17 July 2013 | By Anand Kumar 

Caste-based discrimination remains a wide-spread practice across the globe. There are an estimated 260 million people considered to be ‘outcastes’ (dalits) worldwide.

This deep-rooted discrimination causes marginalisation, social and economic exclusion, severely poor work conditions, and limited access to basic services such as water, sanitation and employment.

Manual scavenging

Seema, 30, is a manual scavenger in India - a degrading practice imposed upon certain groups of people, where non-flusing toilets are cleaned out by hand with a small brush and basket. 

What is the caste system?

In many countries, including India, caste systems divide people into many social groups (castes) where their rights are determined by birth and are fixed.

Unequal and hierarchical, those at the top enjoy comfortable social positions, while those at the bottom struggle without any rights.

This unjust system operates on principles of purity and pollution, influenced by the notion that dalits are impure.

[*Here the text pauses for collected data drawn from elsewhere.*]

/-- CAL beside its registers (R384 to R396), keyed by QID. -/
structure Cal where
  factory  : Store Int := []
  run      : Store Int := []
  runValid : Store Bool := []
  overlay  : Store Int := []
  staged   : Store (Option Int) := []
  eff      : Store Int := []
  satAt    : Store Bool := []
  clampAt  : Store Bool := []
  /-- groups whose new effective values wait for the boundary (R394) -/
  applyPend : Nat := 0
  queue    : List CalReq := []
  running  : List CalReq := []
  /-- the mean setpoint of the last PROBE plank on a head and band, index head × 8 + band (R396) -/
  probeU   : Store Nat := []
  /-- sum and count of the setpoints of the PROBE in progress, per actuator -/
  probeAcc : Pair (Nat × Nat) := ⟨(0, 0), (0, 0)⟩
  deriving DecidableEq, Repr

/-- What AGE has measured since the last evaluation and keeps outside the ledger (R397). -/
structure Age where
  /-- sum and count of LEVEL setpoints with LIMITER 0, index head × 8 + band -/
  level    : Store (Nat × Nat) := []
  /-- ITER histogram of GOOD sectors, index (head × 32 + region) × 16 + bin, and sectors read per cell -/
  iterHist : Store Nat := []
  sectors  : Store Nat := []
  /-- sum and count of the magnitudes of captured LLRs per cell -/
  soft     : Store (Nat × Nat) := []
  /-- sum and count of the burst means of good samples, times 4, index head × 32 + region -/
  burst    : Store (Nat × Nat) := []
  /-- the last evaluation's operating seconds -/
  lastEval : Nat := 0
  /-- next entry of the history ring -/
  history  : Nat := 0
  deriving DecidableEq, Repr


/-! ## Read channel, decoders, outer code (spec/08) -/

/-- RDCn beside its registers (R228 to R255). -/
structure Chan where
  /-- the sequencer that holds the channel, and the one granted last: a first grant goes to BWK0 (R249, R251) -/
  granted  : Option Nat := none
  last     : Nat := 1
  /-- the sequencers whose plank waits for the channel (R249) -/
  waiting  : List Nat := []
  /-- the bit clock has lost lock (R373) -/
  unlocked : Bool := false
  /-- profile words in force and staged: none is the basic table's word (R239, R252) -/
  prof     : Store (Option Word) := []
  profPend : Store (Option Word) := []
  /-- equalizer start taps in force and staged: none is the pass-through value (R253) -/
  eq       : Store (Option Word) := []
  eqPend   : Store (Option Word) := []
  /-- expert register writes that wait for the next plank gap, by address (R252) -/
  regPend  : Store (Option Word) := []
  /-- the frame emitted last: its bits, in the order of R102 -/
  frame    : List Bool := []
  deriving DecidableEq, Repr

/-- A codeword in a buffer of a fast decoder (R235): the plank it belongs to, with its index in the plank, what the channel
saw, the profile in force and its LLRs. -/
structure Codeword where
  bwk     : Nat
  plank   : Plank
  idx     : Nat
  angle   : Nat
  events  : Nat
  drop    : Nat
  decoder : Nat
  iterMax : Nat
  pass    : Nat
  llrs    : List Int
  deriving DecidableEq, Repr

/-- A deep job in progress (R242): the status it has been given, if any, the captures used, and their summed LLRs. -/
structure DeepJob where
  status : Option Nat
  used   : Nat
  llrs   : List Int
  deriving DecidableEq, Repr

/-- LDP beside its registers: codewords in progress, oldest first, and the deep job. -/
structure Ldp where
  words : List Codeword := []
  deep  : Option DeepJob := none
  deriving DecidableEq, Repr

/-- An OCE accumulator (R245): the stored user bytes of the data sectors taken so far, and the parity sectors written. -/
structure OceAcc where
  data : List (List Byte) := []
  j    : Nat := 0
  deriving DecidableEq, Repr

/-- OCE beside its registers: the accumulators, and the job in progress with the status and the outputs it will report. -/
structure Oce where
  acc : Pair OceAcc := ⟨{}, {}⟩
  job : Option (Nat × Nat) := none
  deriving DecidableEq, Repr

/-- A key operation that waits for its slot (R334): the slot, and the key bytes (none clears). -/
structure KeyOp where
  slot : Nat
  key  : List Byte
  deriving DecidableEq, Repr

/-- CRY beside its registers (R334 to R336): the key slots (an empty list is an empty slot), the slots loaded from settings,
data units processed per slot, the job whose result is due (status and DONE), the hash chain's bytes, whether a chain is
open, is a HASH chain, has failed, and the key operation that waits. -/
structure Cry where
  keys      : Store (List Byte) := []
  settings  : List Nat := []
  uses      : Store Nat := []
  job       : Option (Nat × Nat) := none
  hash      : List Byte := []
  chain     : Bool := false
  hashing   : Bool := false
  failed    : Bool := false
  wait      : Option KeyOp := none
  deriving DecidableEq, Repr

/-! ## Block cache and memory checks (spec/12) -/

/-- A cached line (R342): its tag, PINNED, the states of its 16 sectors (0 INVALID, 1 VALID, 2 DIRTY, 3 FILLING), its
frame, where it is held (0 in a way of its set, 1 in the eviction structure, 2 in a read-ahead frame, 3 in a transient
frame that no lookup finds), its way, when it was used last and when it entered the eviction structure. -/
structure Line where
  la     : Nat
  pinned : Bool
  sect   : List Nat
  frame  : Nat
  place  : Nat
  way    : Nat
  used   : Nat
  since  : Nat
  deriving DecidableEq, Repr

/-- A staged frame of a write (R346): the command's tag, the line, its frame, the sectors staged, and the state they are to
take once the write is DONE (0 while it is not). -/
structure Staged where
  tag   : Nat
  la    : Nat
  frame : Nat
  mask  : Nat
  ready : Nat
  deriving DecidableEq, Repr

/-- An entry of the request FIFO (R346). -/
structure BcmReq where
  ahead : Bool
  la    : Nat
  mask  : Nat
  frame : Nat
  deriving DecidableEq, Repr

/-- An operation of an op slot that is in progress (R343). -/
structure SlotOp where
  slot : Nat
  op   : Nat
  la   : Nat
  mask : Nat
  deriving DecidableEq, Repr

/-- BCM beside its registers. `wayFrame`: the frame of a free way where it is not the one of its place, keyed set × 16 +
way; `ops`: operations in GO order; `streams`: namespace and end LBA of the last reads. -/
structure Bcm where
  lines    : List Line := []
  wayFrame : Store (Option Nat) := []
  staged   : List Staged := []
  fifo     : List BcmReq := []
  ops      : List SlotOp := []
  clock    : Nat := 0
  streams  : List (Nat × Nat) := []
  deriving DecidableEq, Repr

/-- A tracker entry (R355). -/
structure Tracked where
  array : Nat
  addr  : Nat
  count : Nat
  wb    : Bool
  deriving DecidableEq, Repr

/-- A repair candidate (R356, R357): array, address, and state 0 PENDING, 1 REPAIRED, 2 FAILED. -/
structure Candidate where
  array : Nat
  addr  : Nat
  state : Nat
  deriving DecidableEq, Repr

/-- MEM beside its registers: words with an error stored (1 correctable, 2 uncorrectable) by base, the tracker in order of
entry, the pinned rows (array, row), the candidates (class N), and the word the scrubber visits next in each array. -/
structure Mem where
  err     : Store Nat := []
  tracker : List Tracked := []
  pinned  : List (Nat × Nat) := []
  cands   : List Candidate := []
  scrub   : List Nat := [0x08000000, 0x800000000, 0x10000000]
  deriving DecidableEq, Repr

/-! ## Host interface (spec/10) -/

/-- A completion that is ready (R308, R309): controller, submission queue, command identifier, status field, dwords 0 and 1,
and the tag of the intent record to be freed, where there is one. -/
structure Cqe where
  fn     : Nat
  sqid   : Nat
  cid    : Nat
  status : Nat
  dw0    : Nat
  dw1    : Nat
  tag    : Option Nat
  deriving DecidableEq, Repr

/-- The MRAM shadow of a submission queue (R290, R308); queue 0 is the admin queue. -/
structure SubQ where
  fn   : Nat
  qid  : Nat
  base : Nat
  size : Nat
  cq   : Nat
  prio : Nat
  head : Nat
  tail : Nat
  deriving DecidableEq, Repr

/-- The MRAM shadow of a completion queue (R308, R309), with the pending list and the completions that its vector has not
been signalled for. -/
structure CompQ where
  fn     : Nat
  qid    : Nat
  base   : Nat
  size   : Nat
  vector : Nat
  ien    : Bool
  head   : Nat
  tail   : Nat
  phase  : Bool
  pend   : List Cqe
  agg    : Nat
  deriving DecidableEq, Repr

/-- A controller that is enabled (R287): its arbitration (CC.AMS), the I/O queues granted, outstanding Asynchronous Event
Requests and Aborts, the events queued for report, and its features by identifier (vector features: FID + 256 × vector). -/
structure Ctrl where
  fn       : Nat
  ams      : Nat
  sqGrant  : Nat
  cqGrant  : Nat
  nsMask   : Nat
  aers     : List Nat
  events   : List Nat
  aborts   : Nat
  features : Store Nat
  deriving DecidableEq, Repr

/-- An I/O command in the overlap order (R304). `status`: the status it will complete with; `done`: its record is DONE;
`laid`: sectors counted under R266 condition 1; `safe`: sectors protected (R264); `given`: sectors given to the host;
`fetched`: the write's data is staged; `ended`: no completion is owed (R454); `target`:
where the next Peat record of the command goes, as (surface, ring, ring slot) (R261); `owner`: the hart HST
delivered it to (R371). -/
structure HostCmd where
  tag     : Nat
  fn      : Nat
  sqid    : Nat
  cid     : Nat
  opc     : Nat
  ns      : Nat
  slba    : Nat
  nlb     : Nat
  sqe     : List Byte
  seq     : Nat
  alba    : Nat
  status  : Option Nat
  done    : Bool
  begun   : Bool
  fetched : Bool
  direct  : Bool
  twin    : Bool
  laid    : List Nat
  safe    : List Nat
  given   : List Nat
  faults  : Nat
  ended   : Bool
  target  : Option (Nat × Nat × Nat)
  owner   : Nat
  deriving DecidableEq, Repr

/-- A post latch (R308): the queue, the slot, the phase and the completion. -/
structure Latch where
  cq    : Nat
  slot  : Nat
  phase : Bool
  cqe   : Cqe
  deriving DecidableEq, Repr

/-- A zone (R301): its state, coded as the command set codes it (1 Empty, 2 Implicitly Open, 3 Explicitly Open, 4 Closed,
13 Read Only, 14 Full, 15 Offline), its write pointer in sectors from the zone's start, and Reset Zone Recommended. -/
structure Zone where
  state  : Nat := 1
  wp     : Nat := 0
  resetRec : Bool := false
  deriving DecidableEq, Repr

/-- A namespace's format (R298): LBA format and protection type. -/
structure NsFormat where
  lbaf : Nat := 0
  pi   : Nat := 0
  deriving DecidableEq, Repr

Additional sub-caste discrimination further divides lower castes into numerous sub-castes, making the caste system rather complex.

Dalits: India's 'untouchables'

In India, ‘untouchables’ as they were formerly known, have chosen to be known as dalits, meaning ‘broken people’.

Officially named ‘scheduled castes (SCs)’, they constitute more than 16% of India’s population.

Dalits face daily discrimination, including segregation in villages and schools; limited access to roads, public spaces, temples and public services such as healthcare and safe drinking water; and difficulties in access to, and ownership of, land.

Caste-based discrimination outlawed

Caste-based discrimination has been outlawed in India since 1955 – consequently leading to the introduction of the Prevention of Atrocities Against SCs and Scheduled Tribes (STs) Act 1989, as well as safeguards in education, public employment and legislature within the Indian Constitution.

However, unfortunately most of this legislation is poorly implemented and the country’s dalits continue to suffer discrimination and exclusion.

Discrimination in the UK

‘There should be no place in our day and age for the degrading practises of caste and discrimination and untouchability.’

I was therefore overjoyed to hear UN High Commissioner for Human Rights, Navi Pillay, call upon member states to address caste-based discrimination and global human rights violations that affect dalit women worldwide.

As well as the prohibition of caste-based discrimination in the UK being added to existing legislation.

Speaking at the 23rd session of the UN’s Human Rights Council in Geneva, Navi Pillay said: ‘There should be no place in our day and age for the degrading practises of caste and discrimination and untouchability, further amplified by the intersection of discrimination based on class and gender.’

Forced and bonded labour

Historically, dalits have no employment opportunities other than forced and bonded labour (where their labour is demanded as a means of repayment for a loan), depending on wage labour.

They are at the mercy of dominant caste landlords just to make ends meet, consequently keeping them in a vicious cycle of poverty.

Although, thanks to changes in the Indian constitution to protect their rights, a small number of dalits have emerged as middle class and some as successful entrepreneurs, fighting against all social and economic barriers.

Manual scavenging

In spite of India’s strong economic growth and development, it remains home to the practice of manual scavenging, the removal of human excrement from dry toilets (there are 794,390 dry latrines nationwide) and sewers using basic tools like thin boards, buckets and baskets lined with sacking, carried on the head.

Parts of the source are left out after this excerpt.